*** Begin section ***
-- ==== Sys2Proof/Laws/State.lean ====
section
/-! SUPPORT. What each named update of the state leaves: one lemma per field and update, true by unfolding. -/

namespace Sys2Proof

/-! ## Tables -/

theorem look_tabulate {n : Nat} {α : Type} (f : Fin n → α) (i : Fin n) : look (tabulate f) i = f i := by
  simp [look, tabulate]

theorem look_put {n : Nat} {α : Type} (t : Table n α) (i j : Fin n) (a : α) :
    look (put t i a) j = if i = j then a else look t j := by
  by_cases h : i = j
  · subst h; simp [look, put]
  · have : i.val ≠ j.val := fun e => h (Fin.ext e)
    simp [look, put, h, this]

@[simp] theorem look_put_same {n : Nat} {α : Type} (t : Table n α) (i : Fin n) (a : α) : look (put t i a) i = a := by
  simp [look_put]

theorem look_put_other {n : Nat} {α : Type} (t : Table n α) {i j : Fin n} (a : α) (h : i ≠ j) :
    look (put t i a) j = look t j := by simp [look_put, h]

theorem look_upd {n : Nat} {α : Type} (t : Table n α) (i j : Fin n) (f : α → α) :
    look (upd t i f) j = if i = j then f (look t i) else look t j := look_put ..

@[simp] theorem look_upd_same {n : Nat} {α : Type} (t : Table n α) (i : Fin n) (f : α → α) :
    look (upd t i f) i = f (look t i) := look_put_same ..

@[simp] theorem look_filled {n : Nat} {α : Type} (a : α) (i : Fin n) : look (filled n a) i = a := by
  simp [look, filled]

@[simp] theorem look_tmap {n : Nat} {α β : Type} (f : α → β) (t : Table n α) (i : Fin n) :
    look (tmap f t) i = f (look t i) := look_tabulate ..

/-- Two tables with equal entries are equal. -/
theorem table_ext {n : Nat} {α : Type} {t u : Table n α} (h : ∀ i, look t i = look u i) : t = u := by
  apply Vector.ext
  intro i hi
  exact h ⟨i, hi⟩

/-- Writing back what an entry holds changes nothing. -/
theorem put_look {n : Nat} {α : Type} (t : Table n α) (i : Fin n) : put t i (look t i) = t := by
  apply table_ext
  intro j
  rw [look_put]
  split <;> simp_all

end Sys2Proof

namespace Sys2Proof.Machine

/-! ## State.withPending -/

@[simp] theorem State_withPending_nodeAddress (s : State) (cs : List Instr) : (s.withPending cs).nodeAddress = s.nodeAddress := rfl
@[simp] theorem State_withPending_resetLow (s : State) (cs : List Instr) : (s.withPending cs).resetLow = s.resetLow := rfl
@[simp] theorem State_withPending_fieldPort (s : State) (cs : List Instr) : (s.withPending cs).fieldPort = s.fieldPort := rfl
@[simp] theorem State_withPending_trunkPort (s : State) (cs : List Instr) : (s.withPending cs).trunkPort = s.trunkPort := rfl
@[simp] theorem State_withPending_readers (s : State) (cs : List Instr) : (s.withPending cs).readers = s.readers := rfl
@[simp] theorem State_withPending_fieldIntake (s : State) (cs : List Instr) : (s.withPending cs).fieldIntake = s.fieldIntake := rfl
@[simp] theorem State_withPending_mgmtIntake (s : State) (cs : List Instr) : (s.withPending cs).mgmtIntake = s.mgmtIntake := rfl
@[simp] theorem State_withPending_day (s : State) (cs : List Instr) : (s.withPending cs).day = s.day := rfl
@[simp] theorem State_withPending_rideTable (s : State) (cs : List Instr) : (s.withPending cs).rideTable = s.rideTable := rfl
@[simp] theorem State_withPending_rides (s : State) (cs : List Instr) : (s.withPending cs).rides = s.rides := rfl
@[simp] theorem State_withPending_calendar (s : State) (cs : List Instr) : (s.withPending cs).calendar = s.calendar := rfl
@[simp] theorem State_withPending_guests (s : State) (cs : List Instr) : (s.withPending cs).guests = s.guests := rfl
@[simp] theorem State_withPending_engine (s : State) (cs : List Instr) : (s.withPending cs).engine = s.engine := rfl
@[simp] theorem State_withPending_admission (s : State) (cs : List Instr) : (s.withPending cs).admission = s.admission := rfl
@[simp] theorem State_withPending_walker (s : State) (cs : List Instr) : (s.withPending cs).walker = s.walker := rfl
@[simp] theorem State_withPending_tallies (s : State) (cs : List Instr) : (s.withPending cs).tallies = s.tallies := rfl
@[simp] theorem State_withPending_monitors (s : State) (cs : List Instr) : (s.withPending cs).monitors = s.monitors := rfl
@[simp] theorem State_withPending_boardTable (s : State) (cs : List Instr) : (s.withPending cs).boardTable = s.boardTable := rfl
@[simp] theorem State_withPending_boards (s : State) (cs : List Instr) : (s.withPending cs).boards = s.boards := rfl
@[simp] theorem State_withPending_heldValues (s : State) (cs : List Instr) : (s.withPending cs).heldValues = s.heldValues := rfl
@[simp] theorem State_withPending_management (s : State) (cs : List Instr) : (s.withPending cs).management = s.management := rfl
@[simp] theorem State_withPending_out (s : State) (cs : List Instr) : (s.withPending cs).out = s.out := rfl

/-! ## raise -/

@[simp] theorem raise_pending (f : Flag) (s : State) : (raise f s).pending = s.pending := rfl
@[simp] theorem raise_nodeAddress (f : Flag) (s : State) : (raise f s).nodeAddress = s.nodeAddress := rfl
@[simp] theorem raise_resetLow (f : Flag) (s : State) : (raise f s).resetLow = s.resetLow := rfl
@[simp] theorem raise_fieldPort (f : Flag) (s : State) : (raise f s).fieldPort = s.fieldPort := rfl
@[simp] theorem raise_trunkPort (f : Flag) (s : State) : (raise f s).trunkPort = s.trunkPort := rfl
@[simp] theorem raise_readers (f : Flag) (s : State) : (raise f s).readers = s.readers := rfl
@[simp] theorem raise_fieldIntake (f : Flag) (s : State) : (raise f s).fieldIntake = s.fieldIntake := rfl
@[simp] theorem raise_mgmtIntake (f : Flag) (s : State) : (raise f s).mgmtIntake = s.mgmtIntake := rfl
@[simp] theorem raise_day (f : Flag) (s : State) : (raise f s).day = s.day := rfl
@[simp] theorem raise_rideTable (f : Flag) (s : State) : (raise f s).rideTable = s.rideTable := rfl
@[simp] theorem raise_rides (f : Flag) (s : State) : (raise f s).rides = s.rides := rfl
@[simp] theorem raise_calendar (f : Flag) (s : State) : (raise f s).calendar = s.calendar := rfl
@[simp] theorem raise_guests (f : Flag) (s : State) : (raise f s).guests = s.guests := rfl
@[simp] theorem raise_engine (f : Flag) (s : State) : (raise f s).engine = s.engine := rfl
@[simp] theorem raise_admission (f : Flag) (s : State) : (raise f s).admission = s.admission := rfl
@[simp] theorem raise_walker (f : Flag) (s : State) : (raise f s).walker = s.walker := rfl
@[simp] theorem raise_tallies (f : Flag) (s : State) : (raise f s).tallies = s.tallies := rfl
@[simp] theorem raise_monitors (f : Flag) (s : State) : (raise f s).monitors = s.monitors := rfl
@[simp] theorem raise_boardTable (f : Flag) (s : State) : (raise f s).boardTable = s.boardTable := rfl
@[simp] theorem raise_boards (f : Flag) (s : State) : (raise f s).boards = s.boards := rfl
@[simp] theorem raise_heldValues (f : Flag) (s : State) : (raise f s).heldValues = s.heldValues := rfl
@[simp] theorem raise_management (f : Flag) (s : State) : (raise f s).management = s.management := rfl

/-! ## changeCounts -/

@[simp] theorem changeCounts_pending (r : Ride) (f : RideCounts → RideCounts) (s : State) : (changeCounts r f s).pending = s.pending := rfl
@[simp] theorem changeCounts_nodeAddress (r : Ride) (f : RideCounts → RideCounts) (s : State) : (changeCounts r f s).nodeAddress = s.nodeAddress := rfl
@[simp] theorem changeCounts_resetLow (r : Ride) (f : RideCounts → RideCounts) (s : State) : (changeCounts r f s).resetLow = s.resetLow := rfl
@[simp] theorem changeCounts_fieldPort (r : Ride) (f : RideCounts → RideCounts) (s : State) : (changeCounts r f s).fieldPort = s.fieldPort := rfl
@[simp] theorem changeCounts_trunkPort (r : Ride) (f : RideCounts → RideCounts) (s : State) : (changeCounts r f s).trunkPort = s.trunkPort := rfl
@[simp] theorem changeCounts_readers (r : Ride) (f : RideCounts → RideCounts) (s : State) : (changeCounts r f s).readers = s.readers := rfl
@[simp] theorem changeCounts_fieldIntake (r : Ride) (f : RideCounts → RideCounts) (s : State) : (changeCounts r f s).fieldIntake = s.fieldIntake := rfl
@[simp] theorem changeCounts_mgmtIntake (r : Ride) (f : RideCounts → RideCounts) (s : State) : (changeCounts r f s).mgmtIntake = s.mgmtIntake := rfl
@[simp] theorem changeCounts_day (r : Ride) (f : RideCounts → RideCounts) (s : State) : (changeCounts r f s).day = s.day := rfl
@[simp] theorem changeCounts_rideTable (r : Ride) (f : RideCounts → RideCounts) (s : State) : (changeCounts r f s).rideTable = s.rideTable := rfl
@[simp] theorem changeCounts_rides (r : Ride) (f : RideCounts → RideCounts) (s : State) : (changeCounts r f s).rides = s.rides := rfl
@[simp] theorem changeCounts_calendar (r : Ride) (f : RideCounts → RideCounts) (s : State) : (changeCounts r f s).calendar = s.calendar := rfl
@[simp] theorem changeCounts_guests (r : Ride) (f : RideCounts → RideCounts) (s : State) : (changeCounts r f s).guests = s.guests := rfl
@[simp] theorem changeCounts_engine (r : Ride) (f : RideCounts → RideCounts) (s : State) : (changeCounts r f s).engine = s.engine := rfl
@[simp] theorem changeCounts_admission (r : Ride) (f : RideCounts → RideCounts) (s : State) : (changeCounts r f s).admission = s.admission := rfl
@[simp] theorem changeCounts_walker (r : Ride) (f : RideCounts → RideCounts) (s : State) : (changeCounts r f s).walker = s.walker := rfl
@[simp] theorem changeCounts_tallies (r : Ride) (f : RideCounts → RideCounts) (s : State) : (changeCounts r f s).tallies = s.tallies := rfl
@[simp] theorem changeCounts_monitors (r : Ride) (f : RideCounts → RideCounts) (s : State) : (changeCounts r f s).monitors = s.monitors := rfl
@[simp] theorem changeCounts_boardTable (r : Ride) (f : RideCounts → RideCounts) (s : State) : (changeCounts r f s).boardTable = s.boardTable := rfl
@[simp] theorem changeCounts_boards (r : Ride) (f : RideCounts → RideCounts) (s : State) : (changeCounts r f s).boards = s.boards := rfl
@[simp] theorem changeCounts_heldValues (r : Ride) (f : RideCounts → RideCounts) (s : State) : (changeCounts r f s).heldValues = s.heldValues := rfl
@[simp] theorem changeCounts_out (r : Ride) (f : RideCounts → RideCounts) (s : State) : (changeCounts r f s).out = s.out := rfl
*** End section ***
Copy the stretch of the records above that runs from the line with "(raise f s).nodeAddress = s.nodeAddress := rfl" through the line with "(raise f s).fieldIntake = s.fieldIntake := rfl". Both end lines belong in the copy, and nothing else does.

@[simp] theorem raise_nodeAddress (f : Flag) (s : State) : (raise f s).nodeAddress = s.nodeAddress := rfl
@[simp] theorem raise_resetLow (f : Flag) (s : State) : (raise f s).resetLow = s.resetLow := rfl
@[simp] theorem raise_fieldPort (f : Flag) (s : State) : (raise f s).fieldPort = s.fieldPort := rfl
@[simp] theorem raise_trunkPort (f : Flag) (s : State) : (raise f s).trunkPort = s.trunkPort := rfl
@[simp] theorem raise_readers (f : Flag) (s : State) : (raise f s).readers = s.readers := rfl
@[simp] theorem raise_fieldIntake (f : Flag) (s : State) : (raise f s).fieldIntake = s.fieldIntake := rfl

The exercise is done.